Common units (“Common Units”) representing limited partner interests of MarkWest Energy Partners, L.P. (“Issuer”) The address of the principal executive offices of the Issuer is 1515 Arapahoe Street, Tower 1, Suite 1600, Denver, Colorado 80202-2137.
On November 16, 2015, Tortoise Capital Advisors, L.L.C. (the “Reporting Person” or “TCA”) entered into a Voting Agreement with respect to the Common Units over which it has voting power as more fully described under Item 4 below.
Item 2. Identity and Background.
Reporting Person:
(a) Tortoise Capital Advisors, L.L.C.
(b) 11550 Ash Street, Suite 300, Leawood, KS 66211
(c) Registered Investment Adviser
(d) None
(e) None
(f) Delaware
Other Persons:
Information concerning each natural person who is an executive officer, director or controlling person (the “Listed Persons”) of the Reporting Person is listed on Annex A hereto and is incorporated by reference herein. All of the Listed Persons are citizens of the United States.
Item 3. Source and Amount of Funds or Other Consideration.
The information set forth in Item 4 of this Schedule 13D is hereby incorporated by reference.
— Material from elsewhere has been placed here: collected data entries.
-- ==== Sys2Proof/Tests/Slice0.lean ====
section
/-! SUPPORT. Tests of this model: ill-formed terms, words of the spec, single steps whose results stand in the spec or follow from it by
hand, and for each statement states and operands that meet its hypotheses. -/

namespace Sys2Proof.Machine

open Sys2Proof

/- One theorem after another: side by side they would hold more memory than the check allows. -/
set_option Elab.async false

/-! Small states: the device in service with one triad in slot 0 of core 0, its computer at 0x1000, and what a test changes of it. -/

/-- The device in service, with triad 0 started and its vector state owned. -/
def demo : State := { State.reset.withFetchWord 64 0x49 with agenda := [], io := { State.reset.io with stage := 3 } }

/-- Scalar registers of the current thread, from x1 up. -/
def State.withX (s : State) (vs : List Nat) : State :=
  s.modTh fun r => { r with x := (vs.zipIdx 1).foldl (fun t p => tset p.2 (BitVec.ofNat 64 p.1) t) r.x }

/-- A page of core 0's translation cache: 64 KiB at `va` map to local memory at `pa`, by the leaf bits [15:0] `low` and the domain. -/
def State.withPage (s : State) (va pa low dom : Nat) : State :=
  s.modCore 0 fun k => { k with tlb := k.tlb ++ [⟨0, 1, va / 65536, BitVec.ofNat 64 (pa + low + dom * 2 ^ 52)⟩] }

/-- Page 0 mapped onto local memory at 0, readable, writable and executable. -/
def paged : State := demo.withPage 0 0 15 0

/-- Bytes of local memory. -/
def State.withMem (s : State) (a : Nat) (bs : List Byte) : State := { s with mem := { s.mem with cells := memWrite s.mem.cells a bs } }

/-- The same as the current thread of another role. -/
def State.asRole (s : State) (r : Role) : State := { s with cur := ⟨s.cur.ctxn, r⟩ }

def State.withPriv (s : State) : State := s.modTh fun r => { r with priv := true }

/-- VL and vector registers by number. -/
def State.withV (s : State) (vl : Nat) (vs : List (Nat × Nat)) : State :=
  (s.modTh fun r => { r with vl := vl }).modVec fun v => { v with v := vs.foldl (fun t p => tset p.1 p.2 t) v.v }

/-- What holds of the next state. -/
def answers (o : Host.Outcome State Fault Refusal) (p : State → Bool) : Bool :=
  match o with
  | .next t => p t
  | _ => false

/-! WellFormed refuses: one ill-formed term for each reason, beside a well-formed one. -/

theorem test_wf_accepts : wellFormed (.add ⟨1, 2, 3, 0, 0, 15, 0⟩) = true := by decide
theorem test_wf_reserved : illegal (.add ⟨1, 2, 3, 4, 0, 15, 0⟩) = some .reservedField := by decide
theorem test_wf_type : illegal (.add ⟨1, 2, 3, 0, 0, 9, 0⟩) = some .typeCode := by decide
theorem test_wf_opv : illegal (.add ⟨1, 2, 3, 0, 2, 15, 0⟩) = some .opvValue := by decide
theorem test_wf_rounding_code : illegal (.fadd ⟨1, 2, 3, 0, 6, 9, 0⟩) = some .codedField := by decide
theorem test_wf_scope_code : illegal (.ld ⟨1, 2, 0, 0, 0, 0, 6, 0, 0, 24, 0⟩) = some .codedField := by decide
theorem test_wf_shift_count : illegal (.shli ⟨1, 2, 32, 0, 6⟩) = some .operandRange := by decide
theorem test_wf_event_row : illegal .recordTake = some .notAWord := by decide
theorem test_wf_ring_field : illegal (.vadd ⟨8, 1, 2, 0, 0, 0, 7, 0, 0, 8, 10⟩) = some .reservedField := by decide
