-- ==== Sys2Proof/Machine/Dispatch.lean ====
section
/-! DEFINITION. The meaning of each command: the rule the engine step performs (43_control.md rule R151). -/

namespace Sys2Proof.Machine

def exec (i : Instr) (s : State) : Host.Outcome State Fault Refusal :=
  match i with
  -- 43_control.md
  | .nop => Sys2Proof.Machine.execNop s
  -- 40_cipher.md
  | .sub => Sys2Proof.Machine.execSub s
  | .xor => Sys2Proof.Machine.execXor s
  | .enc => Sys2Proof.Machine.execEnc s
  | .dec => Sys2Proof.Machine.execDec s
  -- 41_raster.md
  | .b2p => Sys2Proof.Machine.execB2p s
  | .p2b => Sys2Proof.Machine.execP2b s
  -- 42_chunker.md
  | .split => Sys2Proof.Machine.execSplit s
  | .fpush => Sys2Proof.Machine.execFpush s
  | .merge => Sys2Proof.Machine.execMerge s
  | .fclr => Sys2Proof.Machine.execFclr s

end Sys2Proof.Machine
end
Item 4. Purpose of Transaction.
On November 16, 2015, the Issuer, MPLX LP (“MPLX”), MPLX GP LLC, the general partner of MPLX (“MPLX GP”), Sapphire Holdco LLC, a wholly owned subsidiary of MPLX (“Merger Sub”), and, for certain limited purposes, Marathon Petroleum Corporation, the parent of MPLX GP (“MPC”), entered into Amendment Number 2 (the “Second Amendment”) to the Agreement and Plan of Merger dated as of July 11, 2015 (as previously amended, the “Merger Agreement” and, together with Amendment Number 2, the “Amended Merger Agreement”), among the Issuer, MPLX, MPLX GP, Merger Sub and, for certain limited purposes, MPC, pursuant to which Merger Sub will be merged with and into the Issuer (the “Merger”), with the Issuer surviving the Merger as a wholly owned subsidiary of MPLX. The Second Amendment increases the amount of the cash consideration contributed to MPLX and payable to Issuer common unitholders to $6.20 per unit, up from the cash consideration previously announced on November 10, 2015, of approximately $5.21 per unit.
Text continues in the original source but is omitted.